▶ Listed entries:
_ _ _

-- ==== Sys2Proof/Machine/Arithmetic.lean ====
section
/-! DEFINITION. ADD and SUB (41_arithmetic.md). -/

namespace Sys2Proof.Machine

/-- ADD (R123): `acc <- acc +1000 MemRead(addr, 1)`; no flag is written. -/
def execAdd (a : Addr) (s : State) : Host.Outcome State Fault Refusal :=
  .next (s.setAcc (add s.acc (s.operand a)))

/-- SUB (R124): `neg` gets the borrow and `acc` the result, both from the values before. -/
def execSub (a : Addr) (s : State) : Host.Outcome State Fault Refusal :=
  let r := subtract s.acc (s.operand a)
  .next ((s.setAcc r.1).setNeg r.2)

end Sys2Proof.Machine
end

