/-- K1, K2, K3, K4: offsets 2, 4, 6, 8 -/
theorem test_pack_phase0 : pack (image [(0, 683)]) = [0xAA, 0xC0] := by decide
theorem test_pack_phase1 : pack (image [(1, 683)]) = [0x00, 0x2A, 0xB0] := by decide
theorem test_pack_phase2 : pack (image [(2, 683)]) = [0x00, 0x00, 0x0A, 0xAC] := by decide
theorem test_pack_phase3 : pack (image [(3, 683)]) = [0x00, 0x00, 0x00, 0x02, 0xAB] := by decide
/-- K5: the next group starts at byte 5 -/
theorem test_pack_group : pack (image [(4, 683)]) = [0x00, 0x00, 0x00, 0x00, 0x00, 0xAA, 0xC0] := by decide
/-- K11, in both forms of the packer -/
theorem test_pack_full : pack (image [(0, 999), (1, 999), (2, 999), (3, 999)]) = [0xF9, 0xFE, 0x7F, 0x9F, 0xE7] ∧
    packBySource (image [(0, 999), (1, 999), (2, 999), (3, 999)]) = [0xF9, 0xFE, 0x7F, 0x9F, 0xE7] := by decide +kernel
/-- K12 -/
theorem test_pack_trims : pack (image [(0, 512)]) = [0x80] := by decide
/-- K14 -/
theorem test_pack_last : (pack (image [(99, 1)])).length = 125 := by decide +kernel
/-- U3 -/
theorem test_unpack_trailing_zero :
    (unpack [0xE1, 0x40, 0x00]).toOption.map Memory.ofImage = some [(0, 901)] := by decide
/-- U4 -/
theorem test_unpack_phase3 :
    (unpack [0x00, 0x00, 0x00, 0x00, 0xFF]).toOption.map Memory.ofImage = some [(3, 255)] := by decide
/-- U6, U8, U9 -/
theorem test_unpack_invalid :
    failsWith (unpack [0xFF]) (· = .invalidNumber 0 1020) = true ∧
    failsWith (unpack [0x00, 0x00, 0x00, 0x03, 0xE8]) (· = .invalidNumber 3 1000) = true ∧
    failsWith (unpack [0x00, 0x00, 0x00, 0x00, 0x00, 0xFA]) (· = .invalidNumber 4 1000) = true := by decide
/-- U11 -/
theorem test_unpack_too_large :
    failsWith (unpack (List.replicate 126 0xFF)) (· = .bufferTooLarge 126) = true := by decide +kernel

/-! ### Surrounding software -/

/-- No characters have numerals. -/
def noChars : CharCodec := { toWord := fun _ => none, ofWord := fun _ => none }

/-- S15 in small: 600 at address 0 runs out of cycles at exactly `max_cycles`. -/
theorem test_harness_budget :
    failsWith (runTest noChars ⟨"t", [], [], [], [], 3⟩ (base [(0, 600)] 0 0 false))
      (· = .runOutOfCycles "t" 3) = true := by decide
/-- S14 in small: INP with no input left. -/
theorem test_harness_inputs :
    failsWith (runTest noChars ⟨"t", [], [], [], [], 9⟩ (base [(0, 901)] 0 0 false))
      (· = .runOutOfInputs "t" 1) = true := by decide
/-- L3-2's first lines with its labels: LDA n, n being the word after them (R74, R75, R77). -/
theorem test_assemble_label :
    (assemble false [⟨none, .lda, some (.label "n")⟩, ⟨none, .hlt, none⟩,
      ⟨some "n", .dat, some (.literal 3)⟩]).toOption.map Memory.ofImage = some [(0, 502), (2, 3)] := by decide
/-- R75: a literal address of 100. -/
theorem test_assemble_address :
    failsWith (assemble false [⟨none, .hlt, none⟩, ⟨none, .add, some (.literal 100)⟩])
      (· = ⟨2, .addressTooLarge 100⟩) = true := by decide

/-- R76: the first offending line is reported, before the later duplicate label of line 3. -/
theorem test_assemble_first_offence :
    failsWith (assemble false [⟨some "a", .add, none⟩, ⟨some "b", .hlt, none⟩, ⟨some "b", .hlt, none⟩])
      (· = ⟨1, .expectedData⟩) = true ∧
    failsWith (assemble false [⟨some "a", .hlt, none⟩, ⟨some "a", .hlt, none⟩, ⟨none, .add, none⟩])
      (· = ⟨2, .multipleAssignment "a"⟩) = true := by decide
/-- S8, and R76 for a source that is too long: line 2 offends before line 101. -/
theorem test_assemble_too_many :
    failsWith (assemble false (List.replicate 101 ⟨none, .out, none⟩))
      (· = ⟨101, .tooManyInstructions⟩) = true ∧
    failsWith (assembleNumerals (.literal 1 :: .literal 1000 :: List.replicate 101 (.literal 1)))
      (· = ⟨2, .range ⟨1000⟩⟩) = true := by decide +kernel
/-- R78, R79: the line number counts blank lines, the limit does not. -/
theorem test_numerals_too_many :
    failsWith (assembleNumerals (.blank :: List.replicate 101 (.literal 902)))
      (· = ⟨102, .tooManyLines⟩) = true ∧
    (assembleNumerals [.blank, .literal 7]).toOption.map Memory.ofImage = some [(0, 7)] := by decide +kernel

/-- R79: blank and comment-only lines, one literal each, read from text. -/
theorem test_numeral_text :
    (assembleNumeralText ['9', '0', '2', ' ', '#', 'x', '\n', '\n', ';', '1', '\n', ' ', '0', '7', '\n']).toOption.map
      Memory.ofImage = some [(0, 902), (1, 7)] := by decide +kernel
/-- R79: two literals on a line, and a word that is no decimal literal, are malformed, with the line number
that counts every line; out of range is an error of its own. -/
theorem test_numeral_malformed :
    failsWith (assembleNumeralText ['1', '\n', '#', '\n', '2', ' ', '3'])
      (· = ⟨3, .malformedValue [['2'], ['3']]⟩) = true ∧
    failsWith (assembleNumeralText ['1', 'x']) (· = ⟨1, .malformedValue [['1', 'x']]⟩) = true ∧
    failsWith (assembleNumeralText ['1', '0', '0', '0']) (· = ⟨1, .range ⟨1000⟩⟩) = true := by decide +kernel

/-- L3-9's first line, and a second test whose input is no numeral. -/
theorem test_script :
    (readScript false ['t', ';', '7', ',', '9', '9', '5', ';', '2', ';', '1', '0']).toOption =
      some [⟨"t", [7, 995], [2], [], [], 10⟩] ∧
    failsWith (readScript false ['\n', ';', '1', '0', '0', '0', ';', ';', '5'])
      (· = ⟨2, .range ⟨1000⟩⟩) = true := by decide +kernel
/-- R229: the six fields of an extended line, the character strings literal; four fields are too few. -/
theorem test_script_extended :
    (readScript true ['u', ';', ';', ';', 'h', ' ', ';', ',', ';', '3']).toOption =
      some [⟨"u", [], [], ['h', ' '], [','], 3⟩] ∧
    failsWith (readScript true ['u', ';', ';', ';', '3']) (· = ⟨1, .fieldCount 4⟩) = true := by decide +kernel

/-! ### Interface -/

/-- A placed word is what the next step runs, from reset (OTA: R64's condition is met). -/
theorem test_with_fetch_word :
    lands (step (State.reset.withFetchWord 16 912)) (fun t => t.state = .awaitingCharOutput) = true ∧
    lands (step (State.reset.withFetchWord 16 10)) (fun t => t.state = .running && t.ext) = true ∧
    lands (step (State.reset.withFetchWord 16 605)) (fun t => t.pc = 5) = true := by decide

_ _ _

Within the listing above, locate the line containing "failsWith (assemble false [⟨none, .hlt, none⟩, ⟨none, .add, some" and the line containing "(· = ⟨1, .expectedData⟩) = true ∧". Reproduce those two lines and all lines between them exactly, with nothing added.

    failsWith (assemble false [⟨none, .hlt, none⟩, ⟨none, .add, some (.literal 100)⟩])
      (· = ⟨2, .addressTooLarge 100⟩) = true := by decide

/-- R76: the first offending line is reported, before the later duplicate label of line 3. -/
theorem test_assemble_first_offence :
    failsWith (assemble false [⟨some "a", .add, none⟩, ⟨some "b", .hlt, none⟩, ⟨some "b", .hlt, none⟩])
      (· = ⟨1, .expectedData⟩) = true ∧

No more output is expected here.